Разведвзвод, как теперь именовалась группа десантников, жил строго по расписанию.

«Уровень цивилизации прямо пропорционален чистоте кожи», — повторял Афанасьев, и по окончании строительства землянки взвод принялся за сооружение бани. Ежедневно по два, по три часа проводилась боевая учеба: подрывное дело, маскировка, тактика действий в лесу и, конечно, джиу-джитсу. Смотреть собирались все свободные партизаны, в большинстве гражданские люди, никогда ничего подобного не видавшие. Неприученные к таким порядкам, они с недоверием приглядывались к «казарме и муштре» Афанасьева, но комиссар Купчак поддерживал его и ставил в пример. В будничных делах взвода он видел большой смысл и гордился тем, что привлек в отряд такое образцовое подразделение. Оно импонировало ему по всем статьям: и тем, что являлось частицей настоящей армии, и тем, что во главе его стоял настоящий командир. Да и мог ли Купчак оставаться безразличным, если сам прослужил в армии больше двадцати лет! Комиссар так часто хвалил разведчиков, что настроение деловой кропотливости, в котором они постоянно пребывали, начало невольно восприниматься и теми, кто раньше далек был от армии, от винтовки, от войны, у кого руки потянулись к оружию не из-за любви к нему, а по необходимости.

Однажды Коржевский вызвал Афанасьева к себе. В землянке, кроме него, сидел у стола Купчак, а в углу на нарах примостилась Васса, дочка Коржевского. Она категорически отказалась эвакуироваться в тыл, ушла с отцом в отряд.

Когда Афанасьев подходил к землянке, оттуда слышался ее заливистый смех, но стоило приоткрыть дверь, как смех тут же оборвался. Васса свела брови, еще не умеющие хмуриться, и уткнулась в какую-то потрепанную книжку.

Коржевский с нескрываемым удовольствием поглядел на подтянутого лейтенанта. Гимнастерка, истлевшая на плечах, старательно заштопана, в петлицах блестят кубики, вырезанные, по всей видимости, из крышки консервной банки, ремень туго подтянут.

— Садись, Илья Иванович, — показал Коржевский на скамейку.

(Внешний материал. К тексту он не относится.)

-- ==== Sys2Proof/WellFormed.lean ====
section
/-! DEFINITION. Well-formedness of commands and of assembler lines. A command word has no register, immediate or mode
field (30_encoding.md R110), so every command is well formed. An assembler line is well formed when it has a reading
under 30_encoding.md R118 and R119. -/

namespace Sys2Proof

/-- A command has no operand field that could be out of range (30_encoding.md R110, R111). -/
def Instr.wellFormed : Instr → Bool
  | .nop | .openSession | .getSize | .getPixelFormat | .copyRegion | .close | .lookupPixelFormat
  | .brBind | .brReadBits | .brAlign | .brSeek | .brTell => true

/-- A window offset: inside the 0x100 bytes (10_state.md R30), aligned or not. `W` at one that is not aligned writes
nothing, and `R` there reads 0 (R31, 93_implementation_defined.md U21). -/
def windowOffsetOk (off : Nat) : Bool := decide (off < 0x100)

/-- A line has a reading under 30_encoding.md R118 and R119: at most the eight ARG operands, a 16-byte GUID literal
for LOOKUP_PIXEL_FORMAT, offsets inside the window, and `n <= 32` for `BR_SKIP`. -/
def AsmLine.wellFormed : AsmLine → Bool
  | .command i ops => decide (ops.length ≤ 8) && (i != .lookupPixelFormat || ops.isEmpty)
  | .lookup g => decide (g.length = 16)
  | .write off _ => windowOffsetOk off
  | .read off => windowOffsetOk off
  | .comment => true
  | .wait => true
  | .copyAll _ _ _ => true
  | .reopen _ _ => true
  | .brSkip n => decide (n ≤ maxReadBits)
  | .ack => true

end Sys2Proof
end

Афанасьев снял пилотку, присел боком.

— Вот что, Илья Иванович, — продолжал Коржевский. — Как говорится, не сам хочу, — нужда заставляет. Придется взять у тебя двух разведчиков. Как ты на это смотришь?

— Пожалуйста! — ответил тот с готовностью. — Я и сам с ними пойду. Какое будет задание?

— Ты не понял, они нужны мне насовсем.

Афанасьев пристально взглянул на комиссара и ничего не ответил. Только взглянул. Но комиссар понял, проговорил, усмехаясь миролюбиво:

— Знаю, знаю, что ты думаешь… Комиссар давал, мол, слово не трогать бравых десантников, а…

— Ладно! — воскликнул Коржевский. — Я ваш уговор знаю и раздергивать взвод не собираюсь. Мне нужен только дед Адам, который, если уж на то пошло, такой же десантник, как и я… Зато он мужик хозяйственный и для отряда просто клад! Любому интенданту фору даст, согласен?

— Да, — кивнул Афанасьев.

— Ну и добре. А как ты смотришь на химинструктора Варухина?

— В каком смысле?

— Вообще…

Афанасьев пожал плечами:

— Не знаю, какой он химик, но разведчик из него… кхм!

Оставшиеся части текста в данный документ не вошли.